● Problem details
In the data below, which lines hold the word "closeAt"? Copy them.

● Supplied records
----------

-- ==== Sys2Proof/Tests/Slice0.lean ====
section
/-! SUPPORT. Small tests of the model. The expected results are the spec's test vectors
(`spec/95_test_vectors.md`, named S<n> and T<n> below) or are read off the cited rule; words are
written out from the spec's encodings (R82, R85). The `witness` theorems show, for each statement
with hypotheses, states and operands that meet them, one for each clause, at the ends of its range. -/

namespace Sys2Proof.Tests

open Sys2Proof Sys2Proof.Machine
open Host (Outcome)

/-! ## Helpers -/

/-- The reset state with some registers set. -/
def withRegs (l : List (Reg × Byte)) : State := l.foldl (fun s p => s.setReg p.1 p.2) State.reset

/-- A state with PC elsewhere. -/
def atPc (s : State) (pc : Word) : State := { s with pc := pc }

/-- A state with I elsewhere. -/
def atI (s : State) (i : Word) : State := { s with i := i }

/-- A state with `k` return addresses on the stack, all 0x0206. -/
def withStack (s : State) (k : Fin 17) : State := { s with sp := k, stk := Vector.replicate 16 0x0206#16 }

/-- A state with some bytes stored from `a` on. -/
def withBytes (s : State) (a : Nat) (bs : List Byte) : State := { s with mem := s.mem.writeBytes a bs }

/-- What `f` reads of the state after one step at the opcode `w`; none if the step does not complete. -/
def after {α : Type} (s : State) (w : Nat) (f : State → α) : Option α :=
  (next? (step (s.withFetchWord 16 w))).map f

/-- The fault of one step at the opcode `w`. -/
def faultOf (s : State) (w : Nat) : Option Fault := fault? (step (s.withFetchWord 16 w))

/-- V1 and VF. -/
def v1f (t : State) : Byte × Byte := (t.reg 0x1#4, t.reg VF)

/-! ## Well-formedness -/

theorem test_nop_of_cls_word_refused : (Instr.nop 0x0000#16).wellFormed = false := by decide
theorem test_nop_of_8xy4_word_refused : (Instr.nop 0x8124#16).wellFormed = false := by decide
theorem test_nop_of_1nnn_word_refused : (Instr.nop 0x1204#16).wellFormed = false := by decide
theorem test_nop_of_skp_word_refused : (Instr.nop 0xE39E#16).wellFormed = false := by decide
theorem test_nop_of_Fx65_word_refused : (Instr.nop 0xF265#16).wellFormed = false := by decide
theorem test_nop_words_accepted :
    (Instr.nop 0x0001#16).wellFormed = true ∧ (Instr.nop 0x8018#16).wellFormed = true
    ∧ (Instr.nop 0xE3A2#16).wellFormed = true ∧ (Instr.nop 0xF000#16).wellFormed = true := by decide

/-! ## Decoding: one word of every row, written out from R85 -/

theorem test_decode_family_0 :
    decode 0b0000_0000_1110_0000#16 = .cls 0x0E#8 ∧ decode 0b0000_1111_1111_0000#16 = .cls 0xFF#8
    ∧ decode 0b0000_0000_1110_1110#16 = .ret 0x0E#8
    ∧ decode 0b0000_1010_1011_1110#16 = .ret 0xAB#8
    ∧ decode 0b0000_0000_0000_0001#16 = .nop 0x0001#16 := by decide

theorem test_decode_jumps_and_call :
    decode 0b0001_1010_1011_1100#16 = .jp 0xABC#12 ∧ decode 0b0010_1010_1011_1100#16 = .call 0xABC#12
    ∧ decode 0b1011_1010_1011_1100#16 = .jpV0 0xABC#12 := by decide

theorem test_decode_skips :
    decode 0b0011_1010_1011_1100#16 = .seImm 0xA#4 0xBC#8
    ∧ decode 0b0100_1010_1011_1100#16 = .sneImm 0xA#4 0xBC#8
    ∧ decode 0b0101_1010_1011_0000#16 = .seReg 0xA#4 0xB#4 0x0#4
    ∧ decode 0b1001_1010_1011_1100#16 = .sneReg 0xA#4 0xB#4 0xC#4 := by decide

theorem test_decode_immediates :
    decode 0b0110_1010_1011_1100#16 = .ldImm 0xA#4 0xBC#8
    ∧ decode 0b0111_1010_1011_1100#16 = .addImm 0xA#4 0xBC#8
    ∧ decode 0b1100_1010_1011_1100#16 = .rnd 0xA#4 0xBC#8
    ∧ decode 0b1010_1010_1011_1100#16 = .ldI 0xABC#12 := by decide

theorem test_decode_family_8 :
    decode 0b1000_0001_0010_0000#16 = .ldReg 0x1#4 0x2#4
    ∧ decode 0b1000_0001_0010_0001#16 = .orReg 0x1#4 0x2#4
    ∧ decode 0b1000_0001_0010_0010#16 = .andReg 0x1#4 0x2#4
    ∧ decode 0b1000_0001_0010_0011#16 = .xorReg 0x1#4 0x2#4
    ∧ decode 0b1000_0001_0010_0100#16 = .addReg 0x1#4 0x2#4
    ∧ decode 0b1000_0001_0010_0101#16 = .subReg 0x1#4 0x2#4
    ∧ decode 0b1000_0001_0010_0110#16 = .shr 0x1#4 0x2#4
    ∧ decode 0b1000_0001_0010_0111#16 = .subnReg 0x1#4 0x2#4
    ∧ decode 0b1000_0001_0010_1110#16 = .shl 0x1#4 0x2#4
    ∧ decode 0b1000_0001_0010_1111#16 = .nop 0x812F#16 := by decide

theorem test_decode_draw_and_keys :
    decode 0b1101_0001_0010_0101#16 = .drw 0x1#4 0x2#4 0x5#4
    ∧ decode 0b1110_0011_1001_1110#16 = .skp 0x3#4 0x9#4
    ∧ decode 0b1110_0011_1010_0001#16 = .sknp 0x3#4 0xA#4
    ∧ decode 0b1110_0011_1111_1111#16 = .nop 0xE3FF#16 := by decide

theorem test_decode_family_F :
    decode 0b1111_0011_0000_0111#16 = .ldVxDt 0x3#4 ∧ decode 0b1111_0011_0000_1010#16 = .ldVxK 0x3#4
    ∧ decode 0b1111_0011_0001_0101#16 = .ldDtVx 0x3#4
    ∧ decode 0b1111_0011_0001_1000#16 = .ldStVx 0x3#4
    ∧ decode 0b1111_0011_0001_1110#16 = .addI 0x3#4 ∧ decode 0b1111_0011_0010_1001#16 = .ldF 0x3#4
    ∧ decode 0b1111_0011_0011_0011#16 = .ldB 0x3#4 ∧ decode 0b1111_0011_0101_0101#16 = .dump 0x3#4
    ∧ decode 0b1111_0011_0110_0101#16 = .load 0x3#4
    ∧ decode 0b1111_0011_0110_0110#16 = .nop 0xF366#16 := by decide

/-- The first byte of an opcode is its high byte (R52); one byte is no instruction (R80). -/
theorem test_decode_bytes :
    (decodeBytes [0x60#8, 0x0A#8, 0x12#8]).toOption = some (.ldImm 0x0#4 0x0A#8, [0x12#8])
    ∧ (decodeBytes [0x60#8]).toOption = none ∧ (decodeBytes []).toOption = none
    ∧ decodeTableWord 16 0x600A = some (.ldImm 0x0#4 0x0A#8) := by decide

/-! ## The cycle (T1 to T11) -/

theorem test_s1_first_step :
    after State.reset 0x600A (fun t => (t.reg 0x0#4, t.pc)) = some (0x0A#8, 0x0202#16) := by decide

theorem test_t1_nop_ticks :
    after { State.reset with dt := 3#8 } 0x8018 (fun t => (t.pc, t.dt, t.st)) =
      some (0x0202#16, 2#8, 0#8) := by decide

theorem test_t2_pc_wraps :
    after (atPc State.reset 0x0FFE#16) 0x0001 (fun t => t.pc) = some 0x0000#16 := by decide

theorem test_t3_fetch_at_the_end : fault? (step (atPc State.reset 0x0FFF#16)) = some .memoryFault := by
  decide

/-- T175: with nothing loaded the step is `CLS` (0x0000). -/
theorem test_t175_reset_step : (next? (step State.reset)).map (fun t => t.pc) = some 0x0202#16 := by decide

----------

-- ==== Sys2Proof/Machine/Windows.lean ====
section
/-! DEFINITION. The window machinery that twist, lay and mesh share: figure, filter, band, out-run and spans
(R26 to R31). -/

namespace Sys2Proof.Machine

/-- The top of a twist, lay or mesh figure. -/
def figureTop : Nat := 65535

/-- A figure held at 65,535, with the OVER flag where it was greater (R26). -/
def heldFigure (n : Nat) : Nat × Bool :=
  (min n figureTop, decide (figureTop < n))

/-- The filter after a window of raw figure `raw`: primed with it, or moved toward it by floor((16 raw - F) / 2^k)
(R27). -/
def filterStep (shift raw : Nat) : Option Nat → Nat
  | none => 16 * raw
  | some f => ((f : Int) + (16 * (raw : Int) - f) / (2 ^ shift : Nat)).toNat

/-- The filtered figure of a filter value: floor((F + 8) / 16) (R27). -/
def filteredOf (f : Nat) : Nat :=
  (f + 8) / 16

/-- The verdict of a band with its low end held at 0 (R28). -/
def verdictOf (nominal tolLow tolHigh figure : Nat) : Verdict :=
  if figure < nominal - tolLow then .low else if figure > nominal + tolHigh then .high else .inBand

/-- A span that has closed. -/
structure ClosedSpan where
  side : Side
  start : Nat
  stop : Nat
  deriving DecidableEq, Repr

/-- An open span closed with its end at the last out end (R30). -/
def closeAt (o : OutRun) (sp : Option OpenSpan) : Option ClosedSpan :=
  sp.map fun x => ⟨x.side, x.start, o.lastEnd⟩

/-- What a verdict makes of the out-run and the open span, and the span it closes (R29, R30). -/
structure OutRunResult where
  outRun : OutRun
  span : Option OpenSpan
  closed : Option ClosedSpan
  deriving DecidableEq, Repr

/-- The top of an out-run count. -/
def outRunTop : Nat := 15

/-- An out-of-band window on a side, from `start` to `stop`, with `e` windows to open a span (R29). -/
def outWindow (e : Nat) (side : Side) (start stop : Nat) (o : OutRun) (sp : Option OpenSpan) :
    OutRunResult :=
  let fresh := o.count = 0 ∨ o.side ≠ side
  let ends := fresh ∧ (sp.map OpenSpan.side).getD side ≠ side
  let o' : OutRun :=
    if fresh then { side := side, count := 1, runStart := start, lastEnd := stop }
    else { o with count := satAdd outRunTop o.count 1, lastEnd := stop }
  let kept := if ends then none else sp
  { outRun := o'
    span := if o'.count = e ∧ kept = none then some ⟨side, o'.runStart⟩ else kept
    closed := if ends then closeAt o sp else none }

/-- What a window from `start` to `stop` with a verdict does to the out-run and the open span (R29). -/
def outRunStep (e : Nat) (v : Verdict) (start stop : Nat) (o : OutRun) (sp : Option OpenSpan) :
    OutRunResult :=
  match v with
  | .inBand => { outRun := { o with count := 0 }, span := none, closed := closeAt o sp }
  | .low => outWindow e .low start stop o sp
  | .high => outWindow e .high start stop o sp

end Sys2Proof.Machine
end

----------

● Finished exercise
def closeAt (o : OutRun) (sp : Option OpenSpan) : Option ClosedSpan :=
    closed := if ends then closeAt o sp else none }
  | .inBand => { outRun := { o with count := 0 }, span := none, closed := closeAt o sp }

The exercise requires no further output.